# WHAT TO PRODUCE
Look through the records below for the line holding "0x1F | .prom8i32 => 0x20". Write it out exactly, with each following line through the line holding "0x29 | .dem32to8 => 0x2A".

-.-.-

-- ==== Sys2Proof/Decode.lean ====
section
/-! DEFINITION. The decoder, total on any bytes and rejecting by name, and after it the encoder (30_encoding.md R90 to R97).
The op code numbering OPC is an argument of both, the list of the 255 op code bytes in document order (R95). -/

namespace Sys2Proof

/-! ## Little-endian byte strings (20_memory.md R51, R52) -/

/-- The low n bytes of v, least significant first. -/
def leBytes : Nat → Nat → List Byte
  | 0, _ => []
  | n + 1, v => BitVec.ofNat 8 v :: leBytes n (v / 256)

/-- The number whose bytes, least significant first, are given. -/
def leNat : List Byte → Nat
  | [] => 0
  | b :: bs => b.toNat + 256 * leNat bs

/-! ## The op code table -/

/-- One row of the op code table: the instruction, or what the immediate of its format makes of it (R91). -/
inductive OpRow where
  | op (i : Instr)
  | imm8 (f : BitVec 8 → Instr)
  | imm16 (f : BitVec 16 → Instr)
  | imm32 (f : BitVec 32 → Instr)
  | imm64 (f : BitVec 64 → Instr)

/-- Size in bytes of the immediate; the length L of the instruction is one more (R91). -/
def OpRow.immLen : OpRow → Nat
  | .op _ => 0
  | .imm8 _ => 1
  | .imm16 _ => 2
  | .imm32 _ => 4
  | .imm64 _ => 8

/-- The instruction with the immediate whose little-endian bytes make the number imm (R93). -/
def OpRow.build (imm : Nat) : OpRow → Instr
  | .op i => i
  | .imm8 f => f (BitVec.ofNat 8 imm)
  | .imm16 f => f (BitVec.ofNat 16 imm)
  | .imm32 f => f (BitVec.ofNat 32 imm)
  | .imm64 f => f (BitVec.ofNat 64 imm)

/-- Push operations (40_push_pop_dup_set.md R121-R136). -/
def pushRows : List OpRow :=
  [.imm8 .push8, .imm8 .push8asu16, .imm8 .push8asu32, .imm8 .push8asu64, .imm8 .push8asi16, .imm8 .push8asi32,
   .imm8 .push8asi64, .imm16 .push16, .imm16 .push16asu32, .imm16 .push16asu64, .imm16 .push16asi32,
   .imm16 .push16asi64, .imm32 .push32, .imm32 .push32asu64, .imm32 .push32asi64, .imm64 .push64]

/-- Pop operations (40_push_pop_dup_set.md R137-R140). -/
def popRows : List OpRow :=
  [.op .pop8, .op .pop16, .op .pop32, .op .pop64]

/-- Duplication and set operations (40_push_pop_dup_set.md R141-R148). -/
def dupsetRows : List OpRow :=
  [.op .dup8, .op .dup16, .op .dup32, .op .dup64, .op .set8, .op .set16, .op .set32, .op .set64]

/-- Promotion and demotion operations (41_promotion_demotion.md R161-R175). -/
def promRows : List OpRow :=
  [.op .prom8u16, .op .prom8u32, .op .prom8u64, .op .prom8i16, .op .prom8i32, .op .prom8i64, .op .prom16u32,
   .op .prom16u64, .op .prom16i32, .op .prom16i64, .op .prom32u64, .op .prom32i64, .op .dem64to16, .op .dem64to8,
   .op .dem32to8]

/-- Integer addition, subtraction and multiplication (42_integer_arithmetic.md R185-R204). -/
def addMulRows : List OpRow :=
  [.op .add8, .op .add16, .op .add32, .op .add64, .op .sub8, .op .sub16, .op .sub32, .op .sub64, .op .subr8,
   .op .subr16, .op .subr32, .op .subr64, .op .mulu8, .op .mulu16, .op .mulu32, .op .mulu64, .op .muli8, .op .muli16,
   .op .muli32, .op .muli64]

/-- Integer division and remainder (42_integer_arithmetic.md R205-R236). -/
def divModRows : List OpRow :=
  [.op .divu8, .op .divu16, .op .divu32, .op .divu64, .op .divru8, .op .divru16, .op .divru32, .op .divru64,
   .op .divi8, .op .divi16, .op .divi32, .op .divi64, .op .divri8, .op .divri16, .op .divri32, .op .divri64,
   .op .modu8, .op .modu16, .op .modu32, .op .modu64, .op .modru8, .op .modru16, .op .modru32, .op .modru64,
   .op .modi8, .op .modi16, .op .modi32, .op .modi64, .op .modri8, .op .modri16, .op .modri32, .op .modri64]

/-- Bitwise shift operations (43_shift_bitwise.md R254-R265). -/
def shiftRows : List OpRow :=
  [.op .lshift8, .op .lshift16, .op .lshift32, .op .lshift64, .op .rshiftu8, .op .rshiftu16, .op .rshiftu32,
   .op .rshiftu64, .op .rshifti8, .op .rshifti16, .op .rshifti32, .op .rshifti64]

/-- Bitwise logical operations (43_shift_bitwise.md R266-R281). -/
def bitwiseRows : List OpRow :=
  [.op .band8, .op .band16, .op .band32, .op .band64, .op .bor8, .op .bor16, .op .bor32, .op .bor64, .op .bxor8,
   .op .bxor16, .op .bxor32, .op .bxor64, .op .binv8, .op .binv16, .op .binv32, .op .binv64]

/-- Boolean logical operations (44_boolean_comparison.md R292-R303). -/
def booleanRows : List OpRow :=
  [.op .land8, .op .land16, .op .land32, .op .land64, .op .lor8, .op .lor16, .op .lor32, .op .lor64, .op .linv8,
   .op .linv16, .op .linv32, .op .linv64]

/-- Comparison operations (44_boolean_comparison.md R304-R343). -/
def compareRows : List OpRow :=
  [.op .ceq8, .op .ceq16, .op .ceq32, .op .ceq64, .op .cne8, .op .cne16, .op .cne32, .op .cne64, .op .cgtu8,
   .op .cgtu16, .op .cgtu32, .op .cgtu64, .op .cgti8, .op .cgti16, .op .cgti32, .op .cgti64, .op .cltu8, .op .cltu16,
   .op .cltu32, .op .cltu64, .op .clti8, .op .clti16, .op .clti32, .op .clti64, .op .cgteu8, .op .cgteu16,
   .op .cgteu32, .op .cgteu64, .op .cgtei8, .op .cgtei16, .op .cgtei32, .op .cgtei64, .op .clteu8, .op .clteu16,
   .op .clteu32, .op .clteu64, .op .cltei8, .op .cltei16, .op .cltei32, .op .cltei64]

/-- Function call and return (45_call_return.md R351-R353). -/
def callRetRows : List OpRow :=
  [.imm64 .call, .op .calls, .op .ret]

/-- Jump instructions (46_jump_branch.md R371-R375). -/
def jumpRows : List OpRow :=
  [.imm64 .jmp, .op .jmps, .imm8 .rjmpi8, .imm16 .rjmpi16, .imm32 .rjmpi32]

/-- Branching instructions (46_jump_branch.md R376-R391). -/
def branchRows : List OpRow :=
  [.imm64 .brz8, .imm64 .brz16, .imm64 .brz32, .imm64 .brz64, .imm8 .rbrz8i8, .imm16 .rbrz8i16, .imm32 .rbrz8i32,
   .imm8 .rbrz16i8, .imm16 .rbrz16i16, .imm32 .rbrz16i32, .imm8 .rbrz32i8, .imm16 .rbrz32i16, .imm32 .rbrz32i32,
   .imm8 .rbrz64i8, .imm16 .rbrz64i16, .imm32 .rbrz64i32]

/-- Memory operations: loads (47_memory_ops.md R402-R417). -/
def loadRows : List OpRow :=
  [.op .load8, .op .load16, .op .load32, .op .load64, .op .loadpop8, .op .loadpop16, .op .loadpop32, .op .loadpop64,
   .op .loadsfp8, .op .loadsfp16, .op .loadsfp32, .op .loadsfp64, .op .loadpopsfp8, .op .loadpopsfp16,
   .op .loadpopsfp32, .op .loadpopsfp64]

/-- Memory operations: stores, value on top (47_memory_ops.md R418-R433). -/
def storeRows : List OpRow :=
  [.op .store8, .op .store16, .op .store32, .op .store64, .op .storepop8, .op .storepop16, .op .storepop32,
   .op .storepop64, .op .storesfp8, .op .storesfp16, .op .storesfp32, .op .storesfp64, .op .storepopsfp8,
   .op .storepopsfp16, .op .storepopsfp32, .op .storepopsfp64]

/-- Memory operations: stores, address on top (47_memory_ops.md R434-R449). -/
def storerRows : List OpRow :=
  [.op .storer8, .op .storer16, .op .storer32, .op .storer64, .op .storerpop8, .op .storerpop16, .op .storerpop32,
   .op .storerpop64, .op .storersfp8, .op .storersfp16, .op .storersfp32, .op .storersfp64, .op .storerpopsfp8,
   .op .storerpopsfp16, .op .storerpopsfp32, .op .storerpopsfp64]

/-- Miscellaneous operations (48_misc.md R460-R467). -/
def miscRows : List OpRow :=
  [.imm64 .setsbp, .imm64 .setsfp, .imm64 .setsp, .imm64 .setslp, .op .nop, .op .ext, .op .halt, .op .invalid]

/-- The 255 rows in document order: row n has op code number n (R95). -/
def opTable : List OpRow :=
  pushRows ++ popRows ++ dupsetRows ++ promRows ++ addMulRows ++ divModRows ++ shiftRows ++ bitwiseRows ++
  booleanRows ++ compareRows ++ callRetRows ++ jumpRows ++ branchRows ++ loadRows ++ storeRows ++ storerRows ++
  miscRows

/-! ## Decoding -/

/-- Why bytes are no instruction. -/
inductive DecodeError where
  /-- There is no byte at all. -/
  | empty
  /-- The byte is OPC of no mnemonic (R96). -/
  | unassigned (b : Byte)
  /-- The immediate needs more bytes than there are. -/
  | truncated (need have_ : Nat)
deriving DecidableEq, Repr

/-- The row of an op code byte: that of the first mnemonic to which OPC gives it (R95; log 16). -/
def rowOf (opc : List Byte) (b : Byte) : Option OpRow :=
  match opc.idxOf? b with
  | none => none
  | some n => opTable[n]?

/-- The instruction at the head of a byte string, and the bytes after it (R90 to R93). -/
def decode (opc : List Byte) : List Byte → Except DecodeError (Instr × List Byte)
  | [] => .error .empty
  | b :: rest =>
    match rowOf opc b with
    | none => .error (.unassigned b)
    | some row =>
      if rest.length < row.immLen then .error (.truncated row.immLen rest.length)
      else .ok (row.build (leNat (rest.take row.immLen)), rest.drop row.immLen)

/-- The bytes of the longest instruction (format OP_I64, R91). -/
def maxLength : Nat := 9

/-- The instruction the decoder reads, under the default numbering, from the bytes of w, its lowest byte first, where
every bit from nbits on is 0. -/
def decodeTableWord (nbits w : Nat) : Option Instr :=
  match decode Config.defaultOpc (leBytes maxLength (w % 2 ^ nbits)) with
  | .ok (i, _) => some i
  | .error _ => none

/-! ## Encoding -/

/-- The op code number of an instruction: its mnemonic's place in document order, which the default numbering uses as
its op code byte (R95). -/
def Instr.number : Instr → Nat
  -- Push operations
  | .push8 _ => 0x00 | .push8asu16 _ => 0x01 | .push8asu32 _ => 0x02 | .push8asu64 _ => 0x03 | .push8asi16 _ => 0x04
  | .push8asi32 _ => 0x05 | .push8asi64 _ => 0x06 | .push16 _ => 0x07 | .push16asu32 _ => 0x08
  | .push16asu64 _ => 0x09 | .push16asi32 _ => 0x0A | .push16asi64 _ => 0x0B | .push32 _ => 0x0C
  | .push32asu64 _ => 0x0D | .push32asi64 _ => 0x0E | .push64 _ => 0x0F
  -- Pop operations
  | .pop8 => 0x10 | .pop16 => 0x11 | .pop32 => 0x12 | .pop64 => 0x13
  -- Duplication and set operations
  | .dup8 => 0x14 | .dup16 => 0x15 | .dup32 => 0x16 | .dup64 => 0x17 | .set8 => 0x18 | .set16 => 0x19
  | .set32 => 0x1A | .set64 => 0x1B
  -- Promotion and demotion operations
  | .prom8u16 => 0x1C | .prom8u32 => 0x1D | .prom8u64 => 0x1E | .prom8i16 => 0x1F | .prom8i32 => 0x20
  | .prom8i64 => 0x21 | .prom16u32 => 0x22 | .prom16u64 => 0x23 | .prom16i32 => 0x24 | .prom16i64 => 0x25
  | .prom32u64 => 0x26 | .prom32i64 => 0x27 | .dem64to16 => 0x28 | .dem64to8 => 0x29 | .dem32to8 => 0x2A
  -- Integer addition, subtraction and multiplication
  | .add8 => 0x2B | .add16 => 0x2C | .add32 => 0x2D | .add64 => 0x2E | .sub8 => 0x2F | .sub16 => 0x30
  | .sub32 => 0x31 | .sub64 => 0x32 | .subr8 => 0x33 | .subr16 => 0x34 | .subr32 => 0x35 | .subr64 => 0x36
  | .mulu8 => 0x37 | .mulu16 => 0x38 | .mulu32 => 0x39 | .mulu64 => 0x3A | .muli8 => 0x3B | .muli16 => 0x3C
  | .muli32 => 0x3D | .muli64 => 0x3E
  -- Integer division and remainder
  | .divu8 => 0x3F | .divu16 => 0x40 | .divu32 => 0x41 | .divu64 => 0x42 | .divru8 => 0x43 | .divru16 => 0x44
  | .divru32 => 0x45 | .divru64 => 0x46 | .divi8 => 0x47 | .divi16 => 0x48 | .divi32 => 0x49 | .divi64 => 0x4A
  | .divri8 => 0x4B | .divri16 => 0x4C | .divri32 => 0x4D | .divri64 => 0x4E | .modu8 => 0x4F | .modu16 => 0x50
  | .modu32 => 0x51 | .modu64 => 0x52 | .modru8 => 0x53 | .modru16 => 0x54 | .modru32 => 0x55 | .modru64 => 0x56
  | .modi8 => 0x57 | .modi16 => 0x58 | .modi32 => 0x59 | .modi64 => 0x5A | .modri8 => 0x5B | .modri16 => 0x5C
  | .modri32 => 0x5D | .modri64 => 0x5E
  -- Bitwise shift operations
  | .lshift8 => 0x5F | .lshift16 => 0x60 | .lshift32 => 0x61 | .lshift64 => 0x62 | .rshiftu8 => 0x63
  | .rshiftu16 => 0x64 | .rshiftu32 => 0x65 | .rshiftu64 => 0x66 | .rshifti8 => 0x67 | .rshifti16 => 0x68
  | .rshifti32 => 0x69 | .rshifti64 => 0x6A
  -- Bitwise logical operations
  | .band8 => 0x6B | .band16 => 0x6C | .band32 => 0x6D | .band64 => 0x6E | .bor8 => 0x6F | .bor16 => 0x70
  | .bor32 => 0x71 | .bor64 => 0x72 | .bxor8 => 0x73 | .bxor16 => 0x74 | .bxor32 => 0x75 | .bxor64 => 0x76
  | .binv8 => 0x77 | .binv16 => 0x78 | .binv32 => 0x79 | .binv64 => 0x7A
  -- Boolean logical operations
  | .land8 => 0x7B | .land16 => 0x7C | .land32 => 0x7D | .land64 => 0x7E | .lor8 => 0x7F | .lor16 => 0x80
  | .lor32 => 0x81 | .lor64 => 0x82 | .linv8 => 0x83 | .linv16 => 0x84 | .linv32 => 0x85 | .linv64 => 0x86
  -- Comparison operations
  | .ceq8 => 0x87 | .ceq16 => 0x88 | .ceq32 => 0x89 | .ceq64 => 0x8A | .cne8 => 0x8B | .cne16 => 0x8C
  | .cne32 => 0x8D | .cne64 => 0x8E | .cgtu8 => 0x8F | .cgtu16 => 0x90 | .cgtu32 => 0x91 | .cgtu64 => 0x92
  | .cgti8 => 0x93 | .cgti16 => 0x94 | .cgti32 => 0x95 | .cgti64 => 0x96 | .cltu8 => 0x97 | .cltu16 => 0x98
  | .cltu32 => 0x99 | .cltu64 => 0x9A | .clti8 => 0x9B | .clti16 => 0x9C | .clti32 => 0x9D | .clti64 => 0x9E
  | .cgteu8 => 0x9F | .cgteu16 => 0xA0 | .cgteu32 => 0xA1 | .cgteu64 => 0xA2 | .cgtei8 => 0xA3 | .cgtei16 => 0xA4
  | .cgtei32 => 0xA5 | .cgtei64 => 0xA6 | .clteu8 => 0xA7 | .clteu16 => 0xA8 | .clteu32 => 0xA9 | .clteu64 => 0xAA
  | .cltei8 => 0xAB | .cltei16 => 0xAC | .cltei32 => 0xAD | .cltei64 => 0xAE
  -- Function call and return
  | .call _ => 0xAF | .calls => 0xB0 | .ret => 0xB1
  -- Jump instructions
  | .jmp _ => 0xB2 | .jmps => 0xB3 | .rjmpi8 _ => 0xB4 | .rjmpi16 _ => 0xB5 | .rjmpi32 _ => 0xB6
  -- Branching instructions
  | .brz8 _ => 0xB7 | .brz16 _ => 0xB8 | .brz32 _ => 0xB9 | .brz64 _ => 0xBA | .rbrz8i8 _ => 0xBB
  | .rbrz8i16 _ => 0xBC | .rbrz8i32 _ => 0xBD | .rbrz16i8 _ => 0xBE | .rbrz16i16 _ => 0xBF | .rbrz16i32 _ => 0xC0
  | .rbrz32i8 _ => 0xC1 | .rbrz32i16 _ => 0xC2 | .rbrz32i32 _ => 0xC3 | .rbrz64i8 _ => 0xC4 | .rbrz64i16 _ => 0xC5
  | .rbrz64i32 _ => 0xC6
  -- Memory operations: loads
  | .load8 => 0xC7 | .load16 => 0xC8 | .load32 => 0xC9 | .load64 => 0xCA | .loadpop8 => 0xCB | .loadpop16 => 0xCC
  | .loadpop32 => 0xCD | .loadpop64 => 0xCE | .loadsfp8 => 0xCF | .loadsfp16 => 0xD0 | .loadsfp32 => 0xD1
  | .loadsfp64 => 0xD2 | .loadpopsfp8 => 0xD3 | .loadpopsfp16 => 0xD4 | .loadpopsfp32 => 0xD5 | .loadpopsfp64 => 0xD6
  -- Memory operations: stores, value on top
  | .store8 => 0xD7 | .store16 => 0xD8 | .store32 => 0xD9 | .store64 => 0xDA | .storepop8 => 0xDB
  | .storepop16 => 0xDC | .storepop32 => 0xDD | .storepop64 => 0xDE | .storesfp8 => 0xDF | .storesfp16 => 0xE0
  | .storesfp32 => 0xE1 | .storesfp64 => 0xE2 | .storepopsfp8 => 0xE3 | .storepopsfp16 => 0xE4
  | .storepopsfp32 => 0xE5 | .storepopsfp64 => 0xE6
  -- Memory operations: stores, address on top
  | .storer8 => 0xE7 | .storer16 => 0xE8 | .storer32 => 0xE9 | .storer64 => 0xEA | .storerpop8 => 0xEB
  | .storerpop16 => 0xEC | .storerpop32 => 0xED | .storerpop64 => 0xEE | .storersfp8 => 0xEF | .storersfp16 => 0xF0
  | .storersfp32 => 0xF1 | .storersfp64 => 0xF2 | .storerpopsfp8 => 0xF3 | .storerpopsfp16 => 0xF4
  | .storerpopsfp32 => 0xF5 | .storerpopsfp64 => 0xF6
  -- Miscellaneous operations
  | .setsbp _ => 0xF7 | .setsfp _ => 0xF8 | .setsp _ => 0xF9 | .setslp _ => 0xFA | .nop => 0xFB | .ext => 0xFC
  | .halt => 0xFD | .invalid => 0xFE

-.-.-

# EXERCISE SOLUTION
  | .prom8u16 => 0x1C | .prom8u32 => 0x1D | .prom8u64 => 0x1E | .prom8i16 => 0x1F | .prom8i32 => 0x20
  | .prom8i64 => 0x21 | .prom16u32 => 0x22 | .prom16u64 => 0x23 | .prom16i32 => 0x24 | .prom16i64 => 0x25
  | .prom32u64 => 0x26 | .prom32i64 => 0x27 | .dem64to16 => 0x28 | .dem64to8 => 0x29 | .dem32to8 => 0x2A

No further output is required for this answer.